# Bodybuilder looking for a personal sponsor to help me turn pro.



## builtchristopher (Apr 22, 2010)

I'm looking for someone who would like to sponsor me and help me reach my goal of becoming an IFBB Pro. If you'd like to sponsor a bodybuilder email me.


----------



## jcar1016 (Apr 22, 2010)

builtchristopher said:


> I'm looking for someone who would like to sponsor me and help me reach my goal of becoming an IFBB Pro. If you'd like to sponsor a bodybuilder email me.


 If you serious post it in the fitness or general forums bro. Good luck


----------



## Saney (Apr 23, 2010)

LOL I also need a sponsor so I can be the most blubbed BB ever to live!


----------



## independent (Apr 23, 2010)

Are you looking for a sugardaddy?


----------



## Saney (Apr 23, 2010)

I am! I'll do w/e you want Bigmoe... Of course, for the right price


----------



## Captn'stabbin (Apr 23, 2010)

i would have taken a different approach and attached a naked most muscular pose.


----------



## GearsMcGilf (Apr 24, 2010)

try Untitled Document
GICH!


----------



## GFR (Apr 24, 2010)

builtchristopher said:


> I'm looking for someone who would like to sponsor me and help me reach my goal of becoming an IFBB Pro. If you'd like to sponsor a bodybuilder email me.

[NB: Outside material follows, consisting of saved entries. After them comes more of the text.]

-- ==== Sys2Proof/Machine/Alu.lean ====
section
/-! DEFINITION. The ALU instructions (42_alu.md): both operands are read before the write. -/

namespace Sys2Proof.Machine

/-- `XOR src, dst` (R125). -/
def execXor (src dst : Reg) (s : State) : Host.Outcome State Fault Refusal :=
  .next ((s.setReg dst (s.getReg dst ^^^ s.getReg src)).commit (s.pc + 2))

/-- `ADD src, dst`, modulo 2^32, the carry recorded nowhere (R126). -/
def execAdd (src dst : Reg) (s : State) : Host.Outcome State Fault Refusal :=
  .next ((s.setReg dst (s.getReg dst + s.getReg src)).commit (s.pc + 2))

end Sys2Proof.Machine
end

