-- ==== Sys2Proof/Machine/Operands.lean ====
section
/-! DEFINITION. What an operand or an immediate stands for: the sign-and-magnitude offset, the branch
target, the half-words of a register (30_encoding.md R69 to R71, 43_branch.md R131, 44 R135, R136). -/

namespace Sys2Proof.Machine

/-- The offset a 12-bit field decodes to: bit 11 is the sign, bits 10:0 the magnitude (R10, R70). -/
def smag12 (field : BitVec 12) : Int :=
  if field.msb then -((field.extractLsb' 0 11).toNat : Int) else ((field.extractLsb' 0 11).toNat : Int)

/-- The field that makes `BEQ` add the offset `o`, for `-2047 <= o <= 2047` (R71, R184). -/
def offsetField (o : Int) : BitVec 12 :=
  if 0 ≤ o then BitVec.ofInt 12 o else 0x800 ||| BitVec.ofInt 12 (-o)

/-- `base + off` formed as an integer and then cut to 32 bits (R131). -/
def branchTarget (base : Word) (field : BitVec 12) : Word :=
  BitVec.ofInt 32 ((base.toNat : Int) + smag12 field)

/-- `(x & 0xFFFF0000) | imm16` (R135). -/
def withLowHalf (x : Word) (imm16 : BitVec 16) : Word :=
  (x &&& 0xFFFF0000) ||| imm16.setWidth 32

/-- `(imm16 << 16) | (x & 0x0000FFFF)` (R136). -/
def withHighHalf (x : Word) (imm16 : BitVec 16) : Word :=
  (imm16.setWidth 32 <<< 16) ||| (x &&& 0x0000FFFF)

end Sys2Proof.Machine
end

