/-- Settles O29: each of the two keeps the half that the other one wrote. -/
theorem halfWordsCompose : Obligations.HalfWordsCompose := by
  intro r lo hi s
  constructor
  · refine ⟨_, exec_ldl r lo s, fun t' hkept => ⟨_, exec_ldh r hi t', ?_⟩⟩
    rw [exec_ldh_getReg_reg (exec_ldh r hi t'), hkept, exec_ldl_getReg_reg (exec_ldl r lo s),
      withHighHalf_withLowHalf]
  · refine ⟨_, exec_ldh r hi s, fun t' hkept => ⟨_, exec_ldl r lo t', ?_⟩⟩
    rw [exec_ldl_getReg_reg (exec_ldl r lo t'), hkept, exec_ldh_getReg_reg (exec_ldh r hi s),
      withLowHalf_withHighHalf]

end Sys2Proof.Machine
end

section
/-! The fault mode (R143, R153): `STRICT_FAULTS` is looked at only where an opcode has no dispatch case, so a step
that runs none is the same in both modes. -/

namespace Sys2Proof.Machine

variable {s t : State} {i : Instr}

/-- Reading consecutive bytes depends on the cells and on `MEMLEN` only. -/
theorem State.readBytes_congr (hmem : t.mem = s.mem) (hlen : t.memLen = s.memLen) (a n : Nat) :
    t.readBytes a n = s.readBytes a n := by
  induction n generalizing a with
  | zero => rfl
  | succ n ih => rw [State.readBytes, State.readBytes, State.readByte_congr s t hmem hlen, ih]

theorem State.fetch_congr (hpc : t.pc = s.pc) (hmem : t.mem = s.mem) (hlen : t.memLen = s.memLen) :
    t.fetch = s.fetch := by
  simp only [State.fetch, hpc, State.readByte_congr s t hmem hlen, State.readBytes_congr hmem hlen]

/-- The same state in a mode of `STRICT_FAULTS`. -/
def State.inMode (s : State) (mode : Bool) : State :=
  { s with strictFaults := mode }

variable (mode : Bool)

@[simp] theorem State.inMode_channel : (s.inMode mode).channel = s.channel := rfl
@[simp] theorem State.inMode_fetch : (s.inMode mode).fetch = s.fetch := State.fetch_congr rfl rfl rfl

theorem State.awaitReply_inMode (h : s.awaitReply = .next t) :
    (s.inMode mode).awaitReply = .next (t.inMode mode) := by
  unfold State.awaitReply at h ⊢
  rw [State.inMode_channel]
  split at h
  · cases h
    rfl
  · split at h <;> cases h <;> rfl

/-- A recognised instruction does not look at the mode (R105). -/
theorem exec_inMode_of_recognised (hi : i.recognised = true) (h : exec i s = .next t) :
    exec i (s.inMode mode) = .next (t.inMode mode) := by
  cases i with
  | hlt _ _ | nop _ _ | xor _ _ | add _ _ | beq _ _ _ _ | ldl _ _ | ldh _ _ =>
    cases h
    rfl
  | _ => cases hi

/-- A step that runs no reserved or unassigned opcode does the same in either mode. -/
theorem step_inMode (hrec : ∀ i, s.nextInstr = some i → i.recognised = true) (h : step s = .next t) :
    step (s.inMode mode) = .next (t.inMode mode) := by
  rcases step_cases h with ⟨hs, rfl⟩ | ⟨hs, ha, hp, -⟩ | ⟨hs, ha, hp, hb, rfl⟩ | ⟨hs, ha, hp, hb, i, hf, he⟩
  · exact step_of_stopped hs
  · rw [step_of_suspended hs ha hp] at h
    exact (step_of_suspended (s := s.inMode mode) hs ha hp).trans (State.awaitReply_inMode mode h)
  · exact step_of_outOfBounds hs ha hp hb
  · have hi : i.recognised = true := hrec i (State.nextInstr_eq_some_iff.2 ⟨hs, ha, hp, hb, hf⟩)
    have hf' : (s.inMode mode).fetch = .ok i := (State.inMode_fetch mode).trans hf
    exact (step_of_fetch (s := s.inMode mode) hs ha hp hb hf').trans (exec_inMode_of_recognised mode hi he)

/-- Settles O51: step by step, since the states after the steps have the same property. -/
theorem cleanRunsIgnoreTheFaultMode : Obligations.CleanRunsIgnoreTheFaultMode := by
  intro n
  induction n with
  | zero =>
    intro s t mode _ h
    cases h
    rfl
  | succ n ih =>
    intro s t mode hclean h
    obtain ⟨hrec, hrest⟩ := hclean
    obtain ⟨u, hstep, hrun⟩ := run_succ_next h
    have hstep' : step (s.inMode mode) = .next (u.inMode mode) := step_inMode mode hrec hstep
    exact (run_succ n hstep').trans (ih u t mode (hrest u hstep) hrun)

end Sys2Proof.Machine
end

section
/-! The opcodes without a dispatch case: the reserved ones (R140) and the unassigned ones (R142), all skipped by their
length or, under `STRICT_FAULTS`, stopped on (R153). -/

namespace Sys2Proof

theorem decodeWindow_wml {w : Word} (h : opcodeField w = 0xC2) :
    decodeWindow w = .wml (dstField w) (imm16Field w) := by
  unfold decodeWindow
  rw [h]
  rfl

theorem decodeWindow_wmh {w : Word} (h : opcodeField w = 0xC3) :
    decodeWindow w = .wmh (dstField w) (imm16Field w) := by
  unfold decodeWindow
  rw [h]
  rfl

theorem decodeWindow_wmb {w : Word} (h : opcodeField w = 0xC4) :
    decodeWindow w = .wmb (dstField w) (imm16Field w) := by
  unfold decodeWindow
  rw [h]
  rfl

theorem decodeWindow_ldc {w : Word} (h : opcodeField w = 0xC5) :
    decodeWindow w = .ldc (dstField w) (imm16Field w) := by
  unfold decodeWindow
  rw [h]
  rfl

theorem head?_emitImm16 (op : Byte) (dst value : Int) : (emitImm16 op.toNat dst value).head? = some op :=
  congrArg some (ofInt_natCast_toNat op)

namespace Machine

@[simp] theorem State.getReg_noDispatch (s : State) (op : Byte) (r : Reg) :
    (s.noDispatch op).getReg r = s.getReg r := by
  unfold State.noDispatch
  split <;> rfl

theorem State.wentOn_noDispatch {s : State} (h : s.strictFaults = false) (op : Byte) :
    s.WentOn (s.noDispatch op) := by
  rw [State.noDispatch, h]
  exact s.wentOn_commit _

theorem State.stopped_noDispatch {s : State} (h : s.strictFaults = true) (op : Byte) :
    s.Stopped (s.noDispatch op) (.invalidOpcode op) := by
  rw [State.noDispatch, h]
  exact s.stopped_stopAt s.pc _

/-- An instruction with no dispatch case is skipped by the length of its encoding, or stopped on. -/
theorem skippedOrStopped_of_not_recognised {i : Instr} {op : Byte} (hwf : i.wellFormed = true)
    (hi : i.recognised = false) (hop : (encode i).head? = some op) :
    SkippedOrStopped i op (encode i).length := by
  obtain ⟨op', tail, hencode, hlen⟩ := encode_eq_cons hwf
  obtain rfl : op' = op := by simpa [hencode] using hop
  intro s
  refine ⟨_, exec_of_not_recognised hi hop s, s.getReg_noDispatch op', fun h => ?_, fun h => ?_⟩
  · exact ⟨State.wentOn_noDispatch h op', by simp [h, hlen]⟩
  · exact ⟨State.stopped_noDispatch h op', by simp [h]⟩
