-- ==== Sys2Proof/Machine/Flags.lean ====
section
/-! DEFINITION. The flag computations: attention sources and the pin ATTN_N (R176, R177), the meters' increments, overflow
flags and counting (R165 to R169), and the flight limit's bounds with the at-floor and at-ceiling flags (R112). -/

namespace Sys2Proof.Machine

/-! ## Attention -/

/-- A source is raised: its summary bit is set (R176). -/
def State.raise (src : AttnSource) (s : State) : State := { s with attn := s.attn ||| src.bit }

/-- A source is raised where a condition holds. -/
def State.raiseIf (b : Bool) (src : AttnSource) (s : State) : State :=
  { s with attn := if b then s.attn ||| src.bit else s.attn }

/-- ATTN_N is driven low: some source has both its summary bit and its enable bit set (R177). -/
def State.attnDriven (s : State) : Bool := s.attn &&& s.attnEnable ≠ 0#7

/-! ## Meters -/

/-- The port field of a meter of ALL (R175). -/
def meterAll : BitVec 6 := 63#6

/-- Each of the sixteen meters changed by `f`. -/
def mapMeters (f : Meter → Meter) (bank : Table Meter) : Table Meter :=
  (List.range Config.meters).foldl (fun b k => Table.set Meter.reset b k (f (Table.get Meter.reset b k))) bank

/-- A meter takes an offer made for the port field `sel` (R165). -/
def Meter.accepts (m : Meter) (sel : BitVec 6) (ev : MeterEvent) : Bool :=
  m.counting && decide (m.event = ev) && decide (m.port = sel)

/-- The increment overflows the count (R169). -/
def Meter.overflows (m : Meter) (inc : Nat) : Bool := decide (2 ^ 40 ≤ m.count.toNat + inc)

/-- A meter that has taken an increment (R169). The sum less 2^40 is the sum modulo 2^40. -/
def Meter.add (m : Meter) (inc : Nat) : Meter :=
  if m.overflows inc then
    { m with
      count := if m.reloadControl = .overflow then m.reload else m.count + BitVec.ofNat 40 inc
      overflowed := true
      counting := m.counting && !(decide (m.disableSource = .overflow) && decide (m.enableSource ≠ .always)) }
  else { m with count := m.count + BitVec.ofNat 40 inc }

/-- Some meter that takes the offer overflows with its overflow attention enabled (R169). -/
def offerRaises (sel : BitVec 6) (ev : MeterEvent) (inc : Nat) (bank : Table Meter) : Bool :=
  (List.range Config.meters).any fun k =>
    let m := Table.get Meter.reset bank k
    m.accepts sel ev && m.overflows inc && m.overflowAttention

/-- An offer made for one port field: each meter that takes it adds the increment, and an overflow may raise
METER_OVERFLOW (R165, R169). -/
def State.offerTo (sel : BitVec 6) (ev : MeterEvent) (inc : Nat) (s : State) : State :=
  { s with
    meters := mapMeters (fun m => if m.accepts sel ev then m.add inc else m) s.meters
    attn := if offerRaises sel ev inc s.meters then s.attn ||| AttnSource.meterOverflow.bit else s.attn }

/-- An offer made for a port and for ALL (R165). -/
def State.offer (p : Nat) (ev : MeterEvent) (inc : Nat) (s : State) : State :=
  (s.offerTo (BitVec.ofNat 6 p) ev inc).offerTo meterAll ev inc

/-- METERS_START at one meter (R167). -/
def Meter.started (m : Meter) : Meter :=
  { m with
    count := if m.reloadControl = .start then m.reload else m.count
    counting := m.counting || decide (m.enableSource = .start) }

/-- METERS_STOP at one meter (R166, R167): a meter of enable source ALWAYS is not turned off. -/
def Meter.stopped (m : Meter) : Meter :=
  { m with counting := m.counting && !(decide (m.disableSource = .stop) && decide (m.enableSource ≠ .always)) }

/-- The SURGE entry source of port `p` at one meter (R168). -/
def Meter.surgeEntered (p : Nat) (m : Meter) : Meter :=
  { m with
    counting := m.counting || (decide (m.port = BitVec.ofNat 6 p) && decide (m.enableSource = .surgeEntry)) }

/-- The SURGE exit source of port `p` at one meter (R166, R168). -/
def Meter.surgeExited (p : Nat) (m : Meter) : Meter :=
  { m with
    counting := m.counting &&
      !(decide (m.port = BitVec.ofNat 6 p) && decide (m.disableSource = .surgeExit) &&
        decide (m.enableSource ≠ .always)) }

/-! ## The flight limit's bounds -/

/-- F_maxe, the larger of F_max and F_min (R112). -/
def Profile.fMaxe (pf : Profile) : Nat := max pf.fMax.toNat pf.fMin.toNat

/-- F brought into the range F_min to F_maxe, latching at-floor or at-ceiling (R112, R154, R157). -/
def Port.bring (pf : Profile) (f : Int) (pt : Port) : Port :=
  if f < (pf.fMin.toNat : Int) then { pt with flight := pf.fMin.toNat, atFloor := true }
  else if (pf.fMaxe : Int) < f then { pt with flight := pf.fMaxe, atCeiling := true }
  else { pt with flight := f.toNat }

end Sys2Proof.Machine
end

PM me several pictures of your erect cock, I will determine if you are worth my money and time.


----------



## kamal1980 (May 30, 2010)

builtchristopher ...get in touch for sponsorship


----------



## Hoglander (May 30, 2010)

WOW what a coincidence. That's great!!! 

Saney, get your fat ass in on this before all the other superstars do!!


----------



## Saney (May 30, 2010)

heh, i need to lose another 25lbs before I do anything


----------



## USAmultimedia (Dec 2, 2010)

Do you have any photos


----------



## stfuandliftbtch (Dec 2, 2010)

builtchristopher said:


> I'm looking for someone who would like to sponsor me and help me reach my goal of becoming an IFBB Pro. If you'd like to sponsor a bodybuilder email me.





pics! please?


----------



## REDDOG309 (Dec 2, 2010)

Do you swallow too?


----------



## unclem (Dec 3, 2010)

iam hoping to go pro to but u got to get there first my friend. no one will sponsor a amaeture bber no matter if ur going pro or not. wat place do u think ull get in the pros? i no ill be in top 200 if u can get into the top 50 then u might make about 200$ yr as a ifbb pro my friend. theres no money in it unless you break the top 20 then its iffy. good luck but be realastic to.


----------



## awhites1 (Dec 3, 2010)

Jesus Christ ! Dark Saney your profile pic is both disgusting and hypnotizing... and maybe not legal


----------



## irish_2003 (Dec 3, 2010)

builtchristopher said:


> I'm looking for someone who would like to sponsor me and help me reach my goal of becoming an IFBB Pro. If you'd like to sponsor a bodybuilder email me.



i think alot of people have this dream......i recommend putting together a resume of sorts.....contest pics, placings, and an essay on how you could/would help the company......


----------